I dati del suo profilo tracciano un quadro prudente. Walukiewicz ha messo insieme tre apparizioni sotto la gestione Grosso durante la stagione 2025-26, senza gol o assist all'attivo e con una valutazione media di 6.60. Un punteggio complessivo AI di 64 su 100, con un potenziale di crescita stimato a 68, lo posiziona stabilmente nella categoria dei giocatori "funzionali" più che "trasformativi": un centrale in grado di fare il suo senza eccellere, un puntello per la linea arretrata. Il Sassuolo ha chiuso all'undicesimo posto in Serie A con 49 punti in 37 giornate, con 49 reti al passivo nell'arco della stagione. Questo bilancio difensivo è il contesto che rende le scelte in difesa cruciali e non di poco conto.
Il vero banco di prova sarà ciò che il tecnico Aquilani riuscirà a fare con Walukiewicz. Il tecnico neroverde arriva con una reputazione consolidata nello sviluppo dei giovani talenti e nell'applicazione di un gioco di posizione strutturato. Walukiewicz, ancora solo 26enne con un potenziale di crescita ancora inesplorato all'interno del suo massimale stimato, si allinea perfettamente al profilo di un calciatore che potrebbe trarre grande giovamento da un sistema di gioco ben definito e da una maggiore continuità di impiego, condizioni che lo scorso anno non ha goduto in maniera significativa.

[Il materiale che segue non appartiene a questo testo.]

/-- What an accepted LOAD WRITE does, by the state of the load (R53). -/
def applyLoadWrite (img : LoadImage) (s : State) : State :=
  let i := img.index.toNat
  let on := isYes img.enabled
  let l := s.load i
  let s1 := s.modLoad i (storeLoad img)
  match l.state with
  | .off | .idle => s1.modLoad i fun l => { l with state := if on then .idle else .off }
  | .waiting | .resting =>
    scanConcerned i (sendCut l.station .disabled none
      ((leaveWait i s1).modLoad i fun l => { l with state := .off, longRaised := false }))
  | .granted => match l.grantedOn with
    | some f => scan f (boosterReport i false (sendCut l.station .disabled (some f) (ungrant i f .off s1)))
    | none => s1

/-- LOAD WRITE (R52, R53). -/
def loadWriteRequest (rn : Byte) (img : LoadImage) (s : State) : State :=
  whenTaken rn kLoadWrite (fun s =>
    match loadWriteCheck img s with
    | some code => answer rn kLoadWrite code [] s
    | none =>
      let s1 := applyLoadWrite img s
      answer rn kLoadWrite .ok (loadBytes img.index (s1.load img.index.toNat)) s1) s

/-- The LIST READ selector of a binding. -/
def Binding.selector : Binding → Byte
  | .a => 0 | .b => 1 | .swing => 2

/-- Where a load stands: the list by its LIST READ selector and the place in it from 0, or none and none (R54). -/
def loadPlace (i : Nat) (s : State) : List Byte :=
  let l := s.load i
  match l.state, l.grantedOn with
  | .waiting, _ | .resting, _ => [l.binding.selector, byteOf (placeOf i (s.waitList l.binding))]
  | .granted, some f => [3 + feederCode f, byteOf (placeOf i (s.grantedList f))]
  | _, _ => [noneByte, noneByte]

/-- LOAD READ (R54). -/
def loadReadRequest (rn index : Byte) (s : State) : State :=
  whenTaken rn kLoadRead (fun s =>
    let i := index.toNat
    if 47 < i then answer rn kLoadRead .badIndex [] s
    else answer rn kLoadRead .ok (loadBytes index (s.load i) ++ loadDynamicBytes (s.load i) ++ loadPlace i s) s) s

/-- The list a LIST READ selector names, and whether it is a granted list (R79). -/
def listNamed (selector : Byte) (s : State) : Option (List Nat × Bool) :=
  if selector = 0 then some (s.heat.waitA, false) else if selector = 1 then some (s.heat.waitB, false)
  else if selector = 2 then some (s.heat.waitSwing, false) else if selector = 3 then some (s.heat.grantedA, true)
  else if selector = 4 then some (s.heat.grantedB, true) else none

/-- An entry of LIST READ (Table 11-6): requested draw and waiting-since, or granted draw and grant time. -/
def listEntryBytes (s : State) (granted : Bool) (i : Nat) : List Byte :=
  let l := s.load i
  [byteOf i, byteOf (l.state.code.toNat + 16 * l.level)] ++
    (if granted then nat2 l.granted ++ nat2 l.grantTime else nat2 l.requested ++ nat2 l.waitingSince)

/-- LIST READ (R79, R203: four entries fit the body). -/
def listReadRequest (rn selector position : Byte) (s : State) : State :=
  whenTaken rn kListRead (fun s =>
    match listNamed selector s with
    | none => answer rn kListRead .badIndex [] s
    | some (l, granted) =>
      let fixed := selector :: byteOf l.length :: nat2 s.heat.malformed ++ nat2 s.heat.unknown ++ nat2 s.heat.stale
      let here := (l.drop position.toNat).take 4
      answer rn kListRead (if here.isEmpty then .notFound else .ok)
        (fixed ++ here.flatMap (listEntryBytes s granted)) s) s

/-- The protected draw of a feeder: the granted draws of its PROTECTED loads (R81 c). -/
def protectedDraw (f : Feeder) (s : State) : Nat :=
  (((s.grantedList f).filter fun i => (s.load i).cls == .prot).map fun i => (s.load i).granted).sum

/-- Shed for a lowered cap (R72 b, R83): the number of loads shed, and the state. -/
def shedForCap (f : Feeder) (s : State) : Nat × State :=
  let fits := fun g => decide (g ≤ (s.feeder f).cap)
  if fits (grantedDraw f s) then (0, s)
  else
    let order := shedOrder f (fun _ => true) s
    let vs := (victimsFor fits order (grantedDraw f s) s).getD order
    (vs.length, shedAll f vs s)

/-- The settings of a feeder as the request leaves them, clamped (R81). -/
def storeFeeder (img : FeederImage) (r : FeederRec) : FeederRec :=
  { r with cap := img.cap.toNat, limit := img.limit.toNat, guard := min img.guard.toNat 2000,
           horizon := clampNat 1 15 img.horizon.toNat }

/-- FEEDER SET (R81, R82). -/
def feederSetRequest (rn : Byte) (img : FeederImage) (s : State) : State :=
  whenTaken rn kFeederSet (fun s =>
    match feederOf img.feeder with
    | none => answer rn kFeederSet .badIndex [] s
    | some f =>
      if 20000 < img.cap.toNat ∨ 20000 < img.limit.toNat then answer rn kFeederSet .badValue [] s
      else if img.cap.toNat < protectedDraw f s then
        answer rn kFeederSet .capBelowProtected (nat2 (protectedDraw f s)) s
      else
        let old := s.feeder f
        let new := storeFeeder img old
        let (n, s1) := shedForCap f (s.modFeeder f fun _ => new)
        let s2 := if new = old then s1 else scan f s1
        answer rn kFeederSet .ok
          (feederCode f :: nat2 new.cap ++ nat2 new.limit ++ nat2 new.guard ++ [byteOf new.horizon] ++
            nat2 (grantedDraw f s2) ++ [byteOf n]) s2) s

/-- The result fields of LEDGER READ page 0 (R98). -/
def ledgerPage0 (f : Feeder) (s : State) : List Byte :=
  let r := s.feeder f
  feederCode f :: nat2 (grantedDraw f s) ++ nat4 r.acc ++ [byteOf r.secs] ++ nat4 r.total ++ nat2 r.reported ++
    nat2 (r.projected (grantedDraw f s)) ++ nat2 r.cap ++ nat2 r.limit ++ nat2 r.guard ++ [byteOf r.horizon] ++
    nat2 r.demandShed ++ nat2 r.overLimit

/-- LEDGER READ (R98). -/
def ledgerReadRequest (rn feeder page clear : Byte) (s : State) : State :=
  whenTaken rn kLedgerRead (fun s =>
    match feederOf feeder with
    | none => answer rn kLedgerRead .badIndex [] s
    | some f =>
      if 1 < page.toNat then answer rn kLedgerRead .badIndex [] s
      else
        let fields := if page = 0 then ledgerPage0 f s else feederCode f :: (s.feeder f).ring.flatMap nat2
        let s1 := if isYes clear then s.modFeeder f fun r => { r with demandShed := 0, overLimit := 0 } else s
        answer rn kLedgerRead .ok fields s1) s

/-! ## The commands -/

/-- LOAD_WRITE (R52, R53). -/
def execLoadWrite (rn : Byte) (img : LoadImage) (s : State) : Host.Outcome State Fault Refusal :=
  .next (loadWriteRequest rn img s)

/-- LOAD_READ (R54). -/
def execLoadRead (rn index : Byte) (s : State) : Host.Outcome State Fault Refusal := .next (loadReadRequest rn index s)

/-- LIST_READ (R79). -/
def execListRead (rn selector position : Byte) (s : State) : Host.Outcome State Fault Refusal :=
  .next (listReadRequest rn selector position s)

/-- HEAT_ASK (R62 to R65). -/
def execHeatAsk (src : Byte) (body : List Byte) (s : State) : Host.Outcome State Fault Refusal := .next (heatAsked src body s)

/-- HEAT_DONE (R66). -/
def execHeatDone (src : Byte) (body : List Byte) (s : State) : Host.Outcome State Fault Refusal := .next (heatEnded src body s)

/-- SILENCE_EXPIRY (R74). -/
def execSilenceExpiry (load : Fin 48) (s : State) : Host.Outcome State Fault Refusal := .next (silenceExpire load.val s)

/-- MIN_OFF_EXPIRY (R60). -/
def execMinOffExpiry (load : Fin 48) (s : State) : Host.Outcome State Fault Refusal := .next (minOffExpire load.val s)

/-- LONG_WAIT_LIMIT (R75). -/
def execLongWaitLimit (load : Fin 48) (s : State) : Host.Outcome State Fault Refusal := .next (longWaitReached load.val s)

/-- FEEDER_SET (R81 to R83). -/
def execFeederSet (rn : Byte) (img : FeederImage) (s : State) : Host.Outcome State Fault Refusal :=
  .next (feederSetRequest rn img s)

/-- PER_SECOND_WORK (R88, R93, R94). -/
def execPerSecondWork (f : Feeder) (riseTaken : Bool) (s : State) : Host.Outcome State Fault Refusal :=
  .next (perSecond f riseTaken s)

/-- SLOT_CLOSE (R86). -/
def execSlotClose (f : Feeder) (s : State) : Host.Outcome State Fault Refusal := .next (slotCloses f s)

/-- LEDGER_READ (R98). -/
def execLedgerRead (rn feeder page clear : Byte) (s : State) : Host.Outcome State Fault Refusal :=
  .next (ledgerReadRequest rn feeder page clear s)

end Sys2Proof.Machine
end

La connessione con il Torino è ora formalmente archiviata. Il Sassuolo ne detiene il cartellino a titolo definitivo, e i neroverdi procedono con un quadro della rosa più delineato. Se Walukiewicz diventerà un pilastro della difesa o un'utile alternativa dipenderà in larga misura da come Aquilani imposterà il reparto arretrato, ma la società ha espresso la sua chiara volontà .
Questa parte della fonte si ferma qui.